### EXERCISE REQUIREMENTS
In the entries below, find the line with "(s.withFinished v).op = s.op := rfl" and the line with "(s.withFinished v).rdata = s.rdata := rfl". Print those two and everything between them exactly, and nothing else.

=-=-=

@[simp] theorem State.withRun_params (s : State) (v : Run) : (s.withRun v).params = s.params := rfl
@[simp] theorem State.withRun_irqEn (s : State) (v : Run) : (s.withRun v).irqEn = s.irqEn := rfl
@[simp] theorem State.withRun_irqPend (s : State) (v : Run) : (s.withRun v).irqPend = s.irqPend := rfl
@[simp] theorem State.withRun_cfg (s : State) (v : Run) : (s.withRun v).cfg = s.cfg := rfl
@[simp] theorem State.withRun_memSel (s : State) (v : Run) : (s.withRun v).memSel = s.memSel := rfl
@[simp] theorem State.withRun_memAddr (s : State) (v : Run) : (s.withRun v).memAddr = s.memAddr := rfl
@[simp] theorem State.withRun_op (s : State) (v : Run) : (s.withRun v).op = s.op := rfl
@[simp] theorem State.withRun_run (s : State) (v : Run) : (s.withRun v).run = v := rfl
@[simp] theorem State.withRun_mem (s : State) (v : Run) : (s.withRun v).mem = s.mem := rfl
@[simp] theorem State.withRun_task (s : State) (v : Run) : (s.withRun v).task = s.task := rfl
@[simp] theorem State.withRun_finished (s : State) (v : Run) : (s.withRun v).finished = s.finished := rfl
@[simp] theorem State.withRun_rdata (s : State) (v : Run) : (s.withRun v).rdata = s.rdata := rfl
@[simp] theorem State.withRun_events (s : State) (v : Run) : (s.withRun v).events = s.events := rfl
@[simp] theorem State.withRun_draws (s : State) (v : Run) : (s.withRun v).draws = s.draws := rfl

@[simp] theorem State.withMem_params (s : State) (v : Memory) : (s.withMem v).params = s.params := rfl
@[simp] theorem State.withMem_irqEn (s : State) (v : Memory) : (s.withMem v).irqEn = s.irqEn := rfl
@[simp] theorem State.withMem_irqPend (s : State) (v : Memory) : (s.withMem v).irqPend = s.irqPend := rfl
@[simp] theorem State.withMem_cfg (s : State) (v : Memory) : (s.withMem v).cfg = s.cfg := rfl
@[simp] theorem State.withMem_memSel (s : State) (v : Memory) : (s.withMem v).memSel = s.memSel := rfl
@[simp] theorem State.withMem_memAddr (s : State) (v : Memory) : (s.withMem v).memAddr = s.memAddr := rfl
@[simp] theorem State.withMem_op (s : State) (v : Memory) : (s.withMem v).op = s.op := rfl
@[simp] theorem State.withMem_run (s : State) (v : Memory) : (s.withMem v).run = s.run := rfl
@[simp] theorem State.withMem_mem (s : State) (v : Memory) : (s.withMem v).mem = v := rfl
@[simp] theorem State.withMem_task (s : State) (v : Memory) : (s.withMem v).task = s.task := rfl
@[simp] theorem State.withMem_finished (s : State) (v : Memory) : (s.withMem v).finished = s.finished := rfl
@[simp] theorem State.withMem_rdata (s : State) (v : Memory) : (s.withMem v).rdata = s.rdata := rfl
@[simp] theorem State.withMem_events (s : State) (v : Memory) : (s.withMem v).events = s.events := rfl
@[simp] theorem State.withMem_draws (s : State) (v : Memory) : (s.withMem v).draws = s.draws := rfl

@[simp] theorem State.withTask_params (s : State) (v : TaskRegs) : (s.withTask v).params = s.params := rfl
@[simp] theorem State.withTask_irqEn (s : State) (v : TaskRegs) : (s.withTask v).irqEn = s.irqEn := rfl
@[simp] theorem State.withTask_irqPend (s : State) (v : TaskRegs) : (s.withTask v).irqPend = s.irqPend := rfl
@[simp] theorem State.withTask_cfg (s : State) (v : TaskRegs) : (s.withTask v).cfg = s.cfg := rfl
@[simp] theorem State.withTask_memSel (s : State) (v : TaskRegs) : (s.withTask v).memSel = s.memSel := rfl
@[simp] theorem State.withTask_memAddr (s : State) (v : TaskRegs) : (s.withTask v).memAddr = s.memAddr := rfl
@[simp] theorem State.withTask_op (s : State) (v : TaskRegs) : (s.withTask v).op = s.op := rfl
@[simp] theorem State.withTask_run (s : State) (v : TaskRegs) : (s.withTask v).run = s.run := rfl
@[simp] theorem State.withTask_mem (s : State) (v : TaskRegs) : (s.withTask v).mem = s.mem := rfl
@[simp] theorem State.withTask_task (s : State) (v : TaskRegs) : (s.withTask v).task = v := rfl
@[simp] theorem State.withTask_finished (s : State) (v : TaskRegs) : (s.withTask v).finished = s.finished := rfl
@[simp] theorem State.withTask_rdata (s : State) (v : TaskRegs) : (s.withTask v).rdata = s.rdata := rfl
@[simp] theorem State.withTask_events (s : State) (v : TaskRegs) : (s.withTask v).events = s.events := rfl
@[simp] theorem State.withTask_draws (s : State) (v : TaskRegs) : (s.withTask v).draws = s.draws := rfl

@[simp] theorem State.withFinished_params (s : State) (v : List Tally) : (s.withFinished v).params = s.params := rfl
@[simp] theorem State.withFinished_irqEn (s : State) (v : List Tally) : (s.withFinished v).irqEn = s.irqEn := rfl
@[simp] theorem State.withFinished_irqPend (s : State) (v : List Tally) : (s.withFinished v).irqPend = s.irqPend := rfl
@[simp] theorem State.withFinished_cfg (s : State) (v : List Tally) : (s.withFinished v).cfg = s.cfg := rfl
@[simp] theorem State.withFinished_memSel (s : State) (v : List Tally) : (s.withFinished v).memSel = s.memSel := rfl
@[simp] theorem State.withFinished_memAddr (s : State) (v : List Tally) : (s.withFinished v).memAddr = s.memAddr := rfl
@[simp] theorem State.withFinished_op (s : State) (v : List Tally) : (s.withFinished v).op = s.op := rfl
@[simp] theorem State.withFinished_run (s : State) (v : List Tally) : (s.withFinished v).run = s.run := rfl
@[simp] theorem State.withFinished_mem (s : State) (v : List Tally) : (s.withFinished v).mem = s.mem := rfl
@[simp] theorem State.withFinished_task (s : State) (v : List Tally) : (s.withFinished v).task = s.task := rfl
@[simp] theorem State.withFinished_finished (s : State) (v : List Tally) : (s.withFinished v).finished = v := rfl
@[simp] theorem State.withFinished_rdata (s : State) (v : List Tally) : (s.withFinished v).rdata = s.rdata := rfl
@[simp] theorem State.withFinished_events (s : State) (v : List Tally) : (s.withFinished v).events = s.events := rfl
@[simp] theorem State.withFinished_draws (s : State) (v : List Tally) : (s.withFinished v).draws = s.draws := rfl

@[simp] theorem State.withCfg_params (s : State) (v : ConfigRegs) : (s.withCfg v).params = s.params := rfl
@[simp] theorem State.withCfg_irqEn (s : State) (v : ConfigRegs) : (s.withCfg v).irqEn = s.irqEn := rfl
@[simp] theorem State.withCfg_irqPend (s : State) (v : ConfigRegs) : (s.withCfg v).irqPend = s.irqPend := rfl
@[simp] theorem State.withCfg_cfg (s : State) (v : ConfigRegs) : (s.withCfg v).cfg = v := rfl
@[simp] theorem State.withCfg_memSel (s : State) (v : ConfigRegs) : (s.withCfg v).memSel = s.memSel := rfl
@[simp] theorem State.withCfg_memAddr (s : State) (v : ConfigRegs) : (s.withCfg v).memAddr = s.memAddr := rfl
@[simp] theorem State.withCfg_op (s : State) (v : ConfigRegs) : (s.withCfg v).op = s.op := rfl
@[simp] theorem State.withCfg_run (s : State) (v : ConfigRegs) : (s.withCfg v).run = s.run := rfl
@[simp] theorem State.withCfg_mem (s : State) (v : ConfigRegs) : (s.withCfg v).mem = s.mem := rfl
@[simp] theorem State.withCfg_task (s : State) (v : ConfigRegs) : (s.withCfg v).task = s.task := rfl
@[simp] theorem State.withCfg_finished (s : State) (v : ConfigRegs) : (s.withCfg v).finished = s.finished := rfl
@[simp] theorem State.withCfg_rdata (s : State) (v : ConfigRegs) : (s.withCfg v).rdata = s.rdata := rfl
@[simp] theorem State.withCfg_events (s : State) (v : ConfigRegs) : (s.withCfg v).events = s.events := rfl
@[simp] theorem State.withCfg_draws (s : State) (v : ConfigRegs) : (s.withCfg v).draws = s.draws := rfl

@[simp] theorem State.withEvents_params (s : State) (v : List Event) : (s.withEvents v).params = s.params := rfl
@[simp] theorem State.withEvents_irqEn (s : State) (v : List Event) : (s.withEvents v).irqEn = s.irqEn := rfl
@[simp] theorem State.withEvents_irqPend (s : State) (v : List Event) : (s.withEvents v).irqPend = s.irqPend := rfl
@[simp] theorem State.withEvents_cfg (s : State) (v : List Event) : (s.withEvents v).cfg = s.cfg := rfl
@[simp] theorem State.withEvents_memSel (s : State) (v : List Event) : (s.withEvents v).memSel = s.memSel := rfl
@[simp] theorem State.withEvents_memAddr (s : State) (v : List Event) : (s.withEvents v).memAddr = s.memAddr := rfl
@[simp] theorem State.withEvents_op (s : State) (v : List Event) : (s.withEvents v).op = s.op := rfl
@[simp] theorem State.withEvents_run (s : State) (v : List Event) : (s.withEvents v).run = s.run := rfl
@[simp] theorem State.withEvents_mem (s : State) (v : List Event) : (s.withEvents v).mem = s.mem := rfl
@[simp] theorem State.withEvents_task (s : State) (v : List Event) : (s.withEvents v).task = s.task := rfl
@[simp] theorem State.withEvents_finished (s : State) (v : List Event) : (s.withEvents v).finished = s.finished := rfl
@[simp] theorem State.withEvents_rdata (s : State) (v : List Event) : (s.withEvents v).rdata = s.rdata := rfl
@[simp] theorem State.withEvents_events (s : State) (v : List Event) : (s.withEvents v).events = v := rfl
@[simp] theorem State.withEvents_draws (s : State) (v : List Event) : (s.withEvents v).draws = s.draws := rfl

=-=-=

### YOUR RESPONSE
@[simp] theorem State.withFinished_op (s : State) (v : List Tally) : (s.withFinished v).op = s.op := rfl
@[simp] theorem State.withFinished_run (s : State) (v : List Tally) : (s.withFinished v).run = s.run := rfl
@[simp] theorem State.withFinished_mem (s : State) (v : List Tally) : (s.withFinished v).mem = s.mem := rfl
@[simp] theorem State.withFinished_task (s : State) (v : List Tally) : (s.withFinished v).task = s.task := rfl
@[simp] theorem State.withFinished_finished (s : State) (v : List Tally) : (s.withFinished v).finished = v := rfl
@[simp] theorem State.withFinished_rdata (s : State) (v : List Tally) : (s.withFinished v).rdata = s.rdata := rfl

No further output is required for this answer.